**TASK DESCRIPTION:**
Repeat nothing but the lines below running from the one containing "have u3 : Y" to the one containing "simp only [beq_iff_eq, hx, if_false]". Keep both end lines.
= Beginning of Section =
/-- `floorLog2` is the exponent `e` of R206. -/
theorem Exact.floorLog2_spec {x : Exact} {X : ℝ} (h : x.Denotes X) :
    (2 : ℝ) ^ x.floorLog2 ≤ X ∧ X < (2 : ℝ) ^ (x.floorLog2 + 1) := by
  have hX := h.pos
  have h2 : (2 : ℝ) ≠ 0 := by norm_num
  cases x with
  | ratio num den =>
    obtain ⟨hn, hd, h⟩ := h
    have hd' : (0 : ℝ) < den := by exact_mod_cast hd
    obtain ⟨l, u⟩ := ratioLog2_spec num den hn hd
    rw [← h] at l u
    exact ⟨le_of_mul_le_mul_right l hd', lt_of_mul_lt_mul_right u hd'.le⟩
  | root num den =>
    obtain ⟨hn, hd, h0, h⟩ := h
    have hd' : (0 : ℝ) < den := by exact_mod_cast hd
    obtain ⟨l, u⟩ := ratioLog2_spec num den hn hd
    rw [← h] at l u
    have l := le_of_mul_le_mul_right l hd'
    have u := lt_of_mul_lt_mul_right u hd'.le
    show (2 : ℝ) ^ (ratioLog2 num den / 2) ≤ X ∧ X < (2 : ℝ) ^ (ratioLog2 num den / 2 + 1)
    generalize ratioLog2 num den = e at *
    constructor
    · by_contra hc
      push Not at hc
      have : X * X < (2 : ℝ) ^ (e / 2) * (2 : ℝ) ^ (e / 2) := mul_self_lt_mul_self hX.le hc
      rw [← zpow_add₀ h2] at this
      have h3 : (2 : ℝ) ^ (e / 2 + e / 2) ≤ (2 : ℝ) ^ e := zpow_le_zpow_right₀ (by norm_num) (by omega)
      linarith
    · by_contra hc
      push Not at hc
      have : (2 : ℝ) ^ (e / 2 + 1) * (2 : ℝ) ^ (e / 2 + 1) ≤ X * X := mul_self_le_mul_self (by positivity) hc
      rw [← zpow_add₀ h2] at this
      have h3 : (2 : ℝ) ^ (e + 1) ≤ (2 : ℝ) ^ (e / 2 + 1 + (e / 2 + 1)) :=
        zpow_le_zpow_right₀ (by norm_num) (by omega)
      linarith

/-- The scaled reading `s` of a non-negative real is right about `Y`. -/
def Scaled.Describes (s : Scaled) (Y : ℝ) : Prop :=
  match s.rest with
  | .exact => Y = s.floor
  | .below => (s.floor : ℝ) < Y ∧ Y < s.floor + 1 / 2
  | .half => Y = s.floor + 1 / 2
  | .above => (s.floor : ℝ) + 1 / 2 < Y ∧ Y < s.floor + 1

theorem scaledRatio_spec (num den : ℕ) (hd : 0 < den) (Y : ℝ) (h : Y * den = num) :
    (scaledRatio num den).Describes Y := by
  have hd' : (0 : ℝ) < den := by exact_mod_cast hd
  have hr : num % den < den := Nat.mod_lt _ hd
  have e : (den : ℝ) * ((num / den : ℕ) : ℝ) + ((num % den : ℕ) : ℝ) = num := by exact_mod_cast Nat.div_add_mod num den
  unfold scaledRatio restOf Scaled.Describes
  generalize num / den = q at *
  generalize num % den = r at *
  have hY : den * (Y - q) = r := by rw [← h] at e; linarith
  have hr' : (r : ℝ) < den := by exact_mod_cast hr
  by_cases h0 : r = 0
  · subst h0
    simp at hY ⊢
    rcases hY with hY | hY
    · omega
    · linarith
  · have hr0 : (0 : ℝ) < r := by exact_mod_cast Nat.pos_of_ne_zero h0
    simp only [beq_iff_eq, h0, if_false]
    by_cases h1 : 2 * r < den
    · have h1' : (2 : ℝ) * r < den := by exact_mod_cast h1
      simp only [h1, if_true]
      constructor <;> nlinarith
    · have h1' : (den : ℝ) ≤ 2 * r := by exact_mod_cast not_lt.mp h1
      simp only [h1, if_false]
      by_cases h2 : 2 * r = den
      · have h2' : (2 : ℝ) * r = den := by exact_mod_cast h2
        simp only [h2, if_true]
        have : (den : ℝ) * (Y - q - 1 / 2) = 0 := by linarith
        rcases mul_eq_zero.mp this with h | h
        · linarith
        · linarith
      · have h2' : (den : ℝ) < 2 * r := lt_of_le_of_ne h1' (fun hh => h2 (by exact_mod_cast hh.symm))
        simp only [h2, if_false]
        constructor <;> nlinarith

/-- `isqrt` is the integer square root below its fuel's bound. -/
theorem isqrt_spec (fuel n : ℕ) (h : n < 4 ^ fuel) :
    isqrt fuel n * isqrt fuel n ≤ n ∧ n < (isqrt fuel n + 1) * (isqrt fuel n + 1) := by
  induction fuel generalizing n with
  | zero => simp [isqrt]; omega
  | succ fuel ih =>
    obtain ⟨l, u⟩ := ih (n / 4) (by rw [pow_succ] at h; omega)
    simp only [isqrt]
    generalize isqrt fuel (n / 4) = m at *
    have h4 : 4 * (n / 4) + n % 4 = n := Nat.div_add_mod n 4
    have hm : n % 4 < 4 := Nat.mod_lt _ (by norm_num)
    have h5 : 2 * m * (2 * m) = 4 * (m * m) := by ring
    have h6 : (2 * m + 1 + 1) * (2 * m + 1 + 1) = 4 * ((m + 1) * (m + 1)) := by ring
    split <;> omega

theorem scaledRoot_spec (num den : ℕ) (hd : 0 < den) (Y : ℝ) (h0 : 0 ≤ Y) (h : Y * Y * den = num) :
    (scaledRoot num den).Describes Y := by
  have hd' : (0 : ℝ) < den := by exact_mod_cast hd
  have hq := isqrt_spec ((num / den).log2 / 2 + 1) (num / den) (by
    have : num / den < 2 ^ ((num / den).log2 + 1) := Nat.lt_log2_self
    refine this.trans_le ?_
    rw [show (4 : ℕ) = 2 ^ 2 by norm_num, ← pow_mul]
    exact Nat.pow_le_pow_right (by norm_num) (by omega))
  unfold scaledRoot restOf Scaled.Describes
  dsimp only
  generalize isqrt ((num / den).log2 / 2 + 1) (num / den) = n at *
  obtain ⟨l, u⟩ := hq
  have l1 : n * n * den ≤ num := (Nat.mul_le_mul_right _ l).trans (Nat.div_mul_le_self num den)
  have u1 : num < (n + 1) * (n + 1) * den := (Nat.div_lt_iff_lt_mul hd).mp u
  have l2 : (n : ℝ) * n * den ≤ Y * Y * den := by rw [h]; exact_mod_cast l1
  have u2 : Y * Y * den < ((n : ℝ) + 1) * (n + 1) * den := by rw [h]; exact_mod_cast u1
  have l3 : (n : ℝ) * n ≤ Y * Y := le_of_mul_le_mul_right l2 hd'
  have u3 : Y * Y < ((n : ℝ) + 1) * (n + 1) := lt_of_mul_lt_mul_right u2 hd'.le
  have hn0 : (0 : ℝ) ≤ n := by positivity
  have u4 : Y < n + 1 := lt_of_mul_self_lt_mul_self₀ (by positivity) u3
  by_cases hx : n * n * den = num
  · simp only [hx, beq_self_eq_true, if_true]
    have : (n : ℝ) * n * den = Y * Y * den := by rw [h]; exact_mod_cast hx
    have : (n : ℝ) * n = Y * Y := mul_right_cancel₀ hd'.ne' this
    exact ((mul_self_inj_of_nonneg hn0 h0).mp this).symm
  · have hne : (n : ℝ) * n ≠ Y * Y := by
      intro hh
      apply hx
      have : (n : ℝ) * n * den = num := by rw [hh, h]
      exact_mod_cast this
    have l4 : (n : ℝ) < Y := by
      rcases lt_or_ge (n : ℝ) Y with hh | hh
      · exact hh
      · exact absurd (le_antisymm l3 (mul_self_le_mul_self h0 hh)) hne
    simp only [beq_iff_eq, hx, if_false]
    by_cases h1 : 4 * num < (2 * n + 1) * (2 * n + 1) * den
    · have h1' : (4 : ℝ) * num < (2 * n + 1) * (2 * n + 1) * den := by exact_mod_cast h1
      simp only [h1, if_true]
      refine ⟨l4, ?_⟩
      rw [← h] at h1'
      have : (2 * Y) * (2 * Y) < (2 * (n : ℝ) + 1) * (2 * n + 1) := by
        have : ((2 * Y) * (2 * Y)) * den < ((2 * (n : ℝ) + 1) * (2 * n + 1)) * den := by linarith
        exact lt_of_mul_lt_mul_right this hd'.le
      have := lt_of_mul_self_lt_mul_self₀ (by positivity) this
      linarith
    · have h1' : (2 * (n : ℝ) + 1) * (2 * n + 1) * den ≤ 4 * num := by exact_mod_cast not_lt.mp h1
      simp only [h1, if_false]
      by_cases h2 : 4 * num = (2 * n + 1) * (2 * n + 1) * den
      · have h2' : (4 : ℝ) * num = (2 * n + 1) * (2 * n + 1) * den := by exact_mod_cast h2
        simp only [h2, if_true]
        rw [← h] at h2'
        have : (2 * Y) * (2 * Y) = (2 * (n : ℝ) + 1) * (2 * n + 1) := by
          have : ((2 * Y) * (2 * Y)) * den = ((2 * (n : ℝ) + 1) * (2 * n + 1)) * den := by linarith
          exact mul_right_cancel₀ hd'.ne' this
        have := (mul_self_inj_of_nonneg (by positivity) (by positivity)).mp this
        linarith
      · have h2' : (2 * (n : ℝ) + 1) * (2 * n + 1) * den < 4 * num :=
          lt_of_le_of_ne h1' (fun hh => h2 (by exact_mod_cast hh.symm))
        simp only [h2, if_false]
        refine ⟨?_, u4⟩
        rw [← h] at h2'
        have : (2 * (n : ℝ) + 1) * (2 * n + 1) < (2 * Y) * (2 * Y) := by
          have : ((2 * (n : ℝ) + 1) * (2 * n + 1)) * den < ((2 * Y) * (2 * Y)) * den := by linarith
          exact lt_of_mul_lt_mul_right this hd'.le
        have := lt_of_mul_self_lt_mul_self₀ (by positivity) this
        linarith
= End of Section =
**OUTPUT FOR THIS TASK:**
  have u3 : Y * Y < ((n : ℝ) + 1) * (n + 1) := lt_of_mul_lt_mul_right u2 hd'.le
  have hn0 : (0 : ℝ) ≤ n := by positivity
  have u4 : Y < n + 1 := lt_of_mul_self_lt_mul_self₀ (by positivity) u3
  by_cases hx : n * n * den = num
  · simp only [hx, beq_self_eq_true, if_true]
    have : (n : ℝ) * n * den = Y * Y * den := by rw [h]; exact_mod_cast hx
    have : (n : ℝ) * n = Y * Y := mul_right_cancel₀ hd'.ne' this
    exact ((mul_self_inj_of_nonneg hn0 h0).mp this).symm
  · have hne : (n : ℝ) * n ≠ Y * Y := by
      intro hh
      apply hx
      have : (n : ℝ) * n * den = num := by rw [hh, h]
      exact_mod_cast this
    have l4 : (n : ℝ) < Y := by
      rcases lt_or_ge (n : ℝ) Y with hh | hh
      · exact hh
      · exact absurd (le_antisymm l3 (mul_self_le_mul_self h0 hh)) hne
    simp only [beq_iff_eq, hx, if_false]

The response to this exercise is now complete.